__EXERCISE DESCRIPTION__
Take from the data every line in which the word "gsize" is found.

START DATA IN THIS EXERCISE

/-- R198-R204, R368, R369, R387, R388. The launching commands complete: a header at fault halts the queue with its error, an empty shape
completes at once, a sound launch waits and takes the first origin of the scan that fits; its tiles are loaded from the image to begin at
START, or with the registers, accumulators and ladings of the save area to begin at the resume entry in the saved phase; T0 is the tick
of the last load + 4,096, rounded up to 64, and there its queue goes on. PREEMPT, RETIRE and SELFTEST block their queue until what they ask
is done; a pre-emption writes the save area of Table 18.2.
The order of a launch's errors is the model's reading (log entry 38), as is that core 1 of a split tile enters the second half of the index
area (27) and the layout of a save area where the spec gives none (28); the free choice of a partition's id is its choice (33), an
image a table of the surroundings (4), and that the guard of a time group launches nothing its reading (21). -/
def Obligations.LaunchCommands : Prop :=
  ∀ (s : State) (q : Nat), Whole s → q < 16 →
    (∀ (sig : Bool) (tok : BitVec 4) (hdr size save : BitVec 48),
      (headerAt s q hdr = none → Halts (.launch q sig tok hdr) s q 1 8 ∧ Halts (.launchi q sig tok hdr size) s q 2 8 ∧
        Halts (.resume q sig tok hdr save) s q 2 8) ∧
      ∀ h, headerAt s q hdr = some h →
        Launched (.launch q sig tok hdr) s q 1 (launchOf s q h h.width h.height sig tok none) ∧
        (s.ctxBytes q size.toNat 8 = none → Halts (.launchi q sig tok hdr size) s q 2 8) ∧
        (∀ bs, s.ctxBytes q size.toNat 8 = some bs →
          (h.width < ofBytes bs % 2 ^ 8 ∨ h.height < ofBytes bs / 2 ^ 8 % 2 ^ 8 ∨ ofBytes bs / 2 ^ 16 ≠ 0 →
            Halts (.launchi q sig tok hdr size) s q 2 5) ∧
          (ofBytes bs % 2 ^ 8 ≤ h.width → ofBytes bs / 2 ^ 8 % 2 ^ 8 ≤ h.height → ofBytes bs / 2 ^ 16 = 0 →
            Launched (.launchi q sig tok hdr size) s q 2
              (launchOf s q h (ofBytes bs % 2 ^ 8) (ofBytes bs / 2 ^ 8 % 2 ^ 8) sig tok none))) ∧
        (s.ctxBytes q save.toNat 4096 = none → Halts (.resume q sig tok hdr save) s q 2 8) ∧
        ∀ bs v, s.ctxBytes q save.toNat 4096 = some bs → v = ofBytes (bs.take 8) → headerBad h h.width h.height = false →
          (h.resume = 0xFFFFFFFF ∨ v % 2 ^ 32 ≠ h.iver ∨ v / 2 ^ 32 % 2 ^ 8 ≠ h.width ∨ v / 2 ^ 40 % 2 ^ 8 ≠ h.height →
            Halts (.resume q sig tok hdr save) s q 2 9) ∧
          (h.resume ≠ 0xFFFFFFFF → v % 2 ^ 32 = h.iver → v / 2 ^ 32 % 2 ^ 8 = h.width → v / 2 ^ 40 % 2 ^ 8 = h.height →
            ∀ n, n = 4096 + 4 * h.width * h.height * (2 ^ 17 * (if h.split = true then 2 else 1) + 2 ^ 19 + h.lading) →
            (¬ Mapped s q save.toNat n → Halts (.resume q sig tok hdr save) s q 2 8) ∧
            (Mapped s q save.toNat n → Launched (.resume q sig tok hdr save) s q 2 (launchOf s q h h.width h.height sig tok (some save.toNat))))) ∧
    (∀ l im, (s.queue q).block = .place → (s.queue q).launch = some l → s.image l.image = some im →
      (s.guard_ = some s.modid → Runs (.launchPlacement q) s s) ∧
      ((∃ p, p < 16 ∧ (s.queue p).block = .place ∧ (s.queue q).prio < (s.queue p).prio) → Runs (.launchPlacement q) s s) ∧
      ((∀ o ∈ scanOrigins l.hdr.gsize l.width l.height, ¬ Fits s im l o) → Runs (.launchPlacement q) s s) ∧
      ∀ as o bs, s.guard_ ≠ some s.modid → (∀ p, p < 16 → (s.queue p).block = .place → (s.queue p).prio ≤ (s.queue q).prio) →
        scanOrigins l.hdr.gsize l.width l.height = as ++ o :: bs → (∀ a ∈ as, ¬ Fits s im l a) → Fits s im l o →
        Ends (.launchPlacement q) s fun t => SameBytes s t ∧ t.cores = s.cores ∧ (t.queue q).launch = none ∧
          Scheduled t s.now rankAfter (.launchPlacement q) ∧ ∃ pid, (t.queue q).block = .start pid ∧
            (t.part pid).status = .waiting ∧ (t.part pid).hdr = l.hdr ∧ (t.part pid).image = l.image ∧ (t.part pid).queue = q ∧ (t.part pid).ox = o.1 ∧
            (t.part pid).oy = o.2 ∧ (t.part pid).width = l.width ∧ (t.part pid).height = l.height ∧
            (t.part pid).token = (l.token.map fun k => (q, k)) ∧ (t.part pid).resumeSave = l.save) ∧
    (∀ pid im p, p = s.part pid → (s.queue q).block = .start pid → p.status = .waiting → p.t0 = 0 → p.hdr.gcount = 0 →
      s.image p.image = some im → (∀ n ∈ p.tiles, s.quaysDrained n = true) → NoStep s pid →
      (p.resumeSave = none → Ends (.launchPlacement q) s fun t => Loaded s t pid p p.hdr.start 0 ∧
        (∀ c ∈ p.cores, (t.core c).hm = false ∧ (t.core c).regs = Core.idle.regs) ∧
        ∀ n ∈ p.tiles, (t.tile n).store = Memory.writeAll [] ((im.tile (p.rel n)).contents.flatMap fun e => atAddr e.1 e.2) ∧
          (t.tile n).om = [] ∧ (t.tile n).acc0 = [] ∧ (t.tile n).acc1 = [] ∧ (t.tile n).quays = [] ∧ (t.tile n).tokens = [] ∧
          (t.tile n).engines = [] ∧ (t.tile n).chans = [] ∧ (t.tile n).colls = [] ∧
          (t.tile n).routes = (im.tile (p.rel n)).routes.foldl (fun z e => Table.set (0 : BitVec 128) z e.1 e.2) []) ∧
      ∀ save, p.resumeSave = some save → Mapped s p.queue save (areaSize p) → s.tierPoison = [] → p.tiles.Nodup →
        Ends (.launchPlacement q) s fun t => Loaded s t pid p p.hdr.resume (savedAt s p.queue (save + 8) 4) ∧
          ∀ i n j b, p.tiles[i]? = some n → j < coresOf p → b = tileArea p save i + 2 ^ 17 * j →
            SavedRegs s p.queue b (t.core (2 * n + j)).regs ∧
            (t.core (2 * n + j)).lkstat = BitVec.ofNat 64 (savedAt s p.queue (b + 0x14580) 8) ∧
            (∀ a, a < 2 ^ 18 → (Memory.read (t.tile n).acc0 a).toNat = savedAt s p.queue (tileArea p save i + 2 ^ 17 * coresOf p + a) 1 ∧
              (Memory.read (t.tile n).acc1 a).toNat = savedAt s p.queue (tileArea p save i + 2 ^ 17 * coresOf p + 2 ^ 18 + a) 1) ∧
            ∀ a, a < p.hdr.lading → (Memory.read (t.tile n).store ((t.core (2 * n)).lading + a)).toNat =
              savedAt s p.queue (tileArea p save i + 2 ^ 17 * coresOf p + 2 ^ 19 + a) 1) ∧
    (∀ pid, (s.queue q).block = .start pid → (s.part pid).status = .running →
      ((s.part pid).t0 ≤ s.now → Ends (.launchPlacement q) s fun t => QueueIs s t q { s.queue q with block := .none }) ∧
      (s.now < (s.part pid).t0 → Runs (.launchPlacement q) s s)) ∧
    (∀ (pid : BitVec 16) (save : BitVec 48),
      ((s.part pid.toNat).status = .none → Ends (.preempt q pid save) s fun t => QueueIs s t q (past s q 2)) ∧
      ((s.part pid.toNat).status ≠ .none → ¬ Mapped s q save.toNat (s.part pid.toNat).saveSize → Halts (.preempt q pid save) s q 2 8) ∧
      ((s.part pid.toNat).status ≠ .none → Mapped s q save.toNat (s.part pid.toNat).saveSize → (s.part pid.toNat).preempt = none →
        Ends (.preempt q pid save) s fun t => QueueIs { s with parts := t.parts } t q { past s q 2 with block := .preempt pid.toNat } ∧
          t.part pid.toNat = { s.part pid.toNat with preempt := some (q, save.toNat) } ∧
          ∀ p, p ≠ pid.toNat → t.part p = s.part p)) ∧
    (∀ pid save p, p = s.part pid → p.preempt = some (q, save) → (s.queue q).block = .preempt pid → Ends (.preemptSave pid) s fun t =>
      SameTileBytes s t ∧ t.part pid = Machine.Part.none ∧ (t.queue q).block = .none ∧
      (∀ c ∈ p.cores, (t.core c).part = none ∧ (t.core c).regs = (s.core c).regs) ∧
      (Mapped s q save (areaSize p) → s.tierPoison = [] → (s.queue p.queue).host = true → (∀ c ∈ p.cores, FitsArea s c) →
        p.width ≤ 64 → p.height ≤ 40 → p.hdr.gsize < 4 → p.hdr.iver < 2 ^ 32 →
        (∀ a b, a < areaSize p → b < areaSize p → s.translate q (save + a) = s.translate q (save + b) → a = b) →
        savedAt t q save 4 = p.hdr.iver ∧ savedAt t q (save + 8) 4 = p.roundPhase.getD 0 % 2 ^ 32 ∧
        ∀ i n j b, p.tiles[i]? = some n → j < coresOf p → b = tileArea p save i + 2 ^ 17 * j →
          (∀ r, r < 640 → savedAt t q (b + 64 * r) 64 = ((s.core (2 * n + j)).regs.get (.v r)).toNat ∧
            savedAt t q (b + 0xA000 + 64 * r) 64 = ((s.core (2 * n + j)).regs.get (.w r)).toNat) ∧
          (∀ r, r < 32 → savedAt t q (b + 0x14000 + 8 * r) 8 = ((s.core (2 * n + j)).regs.get (.k r)).toNat % 2 ^ 64 ∧
            savedAt t q (b + 0x14100 + 8 * r) 8 = ((s.core (2 * n + j)).regs.get (.a r)).toNat % 2 ^ 64) ∧
          (∀ r, r < 16 → savedAt t q (b + 0x14200 + 8 * r) 8 = ((s.core (2 * n + j)).regs.get (.x r)).toNat % 2 ^ 64) ∧
          savedAt t q (b + 0x14580) 8 = (s.core (2 * n + j)).lkstat.toNat ∧
          (∀ a, a < 2 ^ 18 → savedAt t q (tileArea p save i + 2 ^ 17 * coresOf p + a) 1 = (Memory.read (s.tile n).acc0 a).toNat ∧
            savedAt t q (tileArea p save i + 2 ^ 17 * coresOf p + 2 ^ 18 + a) 1 = (Memory.read (s.tile n).acc1 a).toNat) ∧
          ∀ a, a < p.hdr.lading → savedAt t q (tileArea p save i + 2 ^ 17 * coresOf p + 2 ^ 19 + a) 1 =
            (s.storeByte n ((s.core (2 * n)).lading + a)).toNat)) ∧
    (∀ tile : BitVec 15,
      (8 < ptidCol tile.toNat ∨ 5 < tile.toNat / 2 ^ 9 % 2 ^ 3 → Halts (.retire q tile) s q 1 1) ∧
      (ptidCol tile.toNat < 8 → tile.toNat / 2 ^ 9 % 2 ^ 3 ≤ 5 →
        (maskOf s (ptidField tile.toNat) (ptidRow tile.toNat) / 2 ^ ptidCol tile.toNat % 2 = 1 →
          shiftOf s (ptidField tile.toNat) (ptidRow tile.toNat) = none → Ends (.retire q tile) s fun t => QueueIs s t q (past s q 1)) ∧
        (maskOf s (ptidField tile.toNat) (ptidRow tile.toNat) = 0 → shiftOf s (ptidField tile.toNat) (ptidRow tile.toNat) = none →
          Table.get 0 s.lateDead (ptidField tile.toNat * 8 + ptidRow tile.toNat) = 0 → Ends (.retire q tile) s fun t => SameTileBytes s t ∧ (t.queue q).block = .retire tile.toNat false ∧
            ∃ x, shiftOf t (ptidField tile.toNat) (ptidRow tile.toNat) = some x ∧ x.dead = ptidCol tile.toNat ∧ x.step = 1))) ∧
    (∀ (scope : BitVec 4) (tile : BitVec 15),
      (3 < scope.toNat → Halts (.selftest q scope tile) s q 1 1) ∧
      (scope.toNat ≤ 3 → TargetFree s scope.toNat tile.toNat → Ends (.selftest q scope tile) s fun t =>
        QueueIs { s with free := t.free } t q { past s q 1 with block := .test } ∧
        ∃ fail, Scheduled t (s.now + testTime scope.toNat) rankAfter (.selftestComplete q scope.toNat tile.toNat fail)) ∧
      (scope.toNat ≤ 3 → ¬ TargetFree s scope.toNat tile.toNat → Ends (.selftest q scope tile) s fun t =>
        QueueIs s t q { past s q 1 with block := .testWait scope.toNat tile.toNat })) ∧
    (∀ scope tile, (s.queue q).block = .test → Ends (.selftestComplete q scope tile false) s fun t =>
      t.cores = s.cores ∧ SameTileBytes s t ∧ (t.queue q).block = .none ∧
        (((s.queue q).evtail + 128 - (s.queue q).evhead) % 128 ≠ 64 → (t.queue q).evtail = ((s.queue q).evtail + 1) % 128) ∧
        (((s.queue q).evtail + 128 - (s.queue q).evhead) % 128 = 64 → (t.queue q).evovf = true)) ∧
    (∀ scope tile, Runs (.selftestComplete 16 scope tile false) s s ∧
      Runs (.selftestComplete 16 scope tile true) s { s with deadFields := ptidField tile :: s.deadFields })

END DATA IN THIS EXERCISE

__RESULT__
      ((∀ o ∈ scanOrigins l.hdr.gsize l.width l.height, ¬ Fits s im l o) → Runs (.launchPlacement q) s s) ∧
        scanOrigins l.hdr.gsize l.width l.height = as ++ o :: bs → (∀ a ∈ as, ¬ Fits s im l a) → Fits s im l o →
        p.width ≤ 64 → p.height ≤ 40 → p.hdr.gsize < 4 → p.hdr.iver < 2 ^ 32 →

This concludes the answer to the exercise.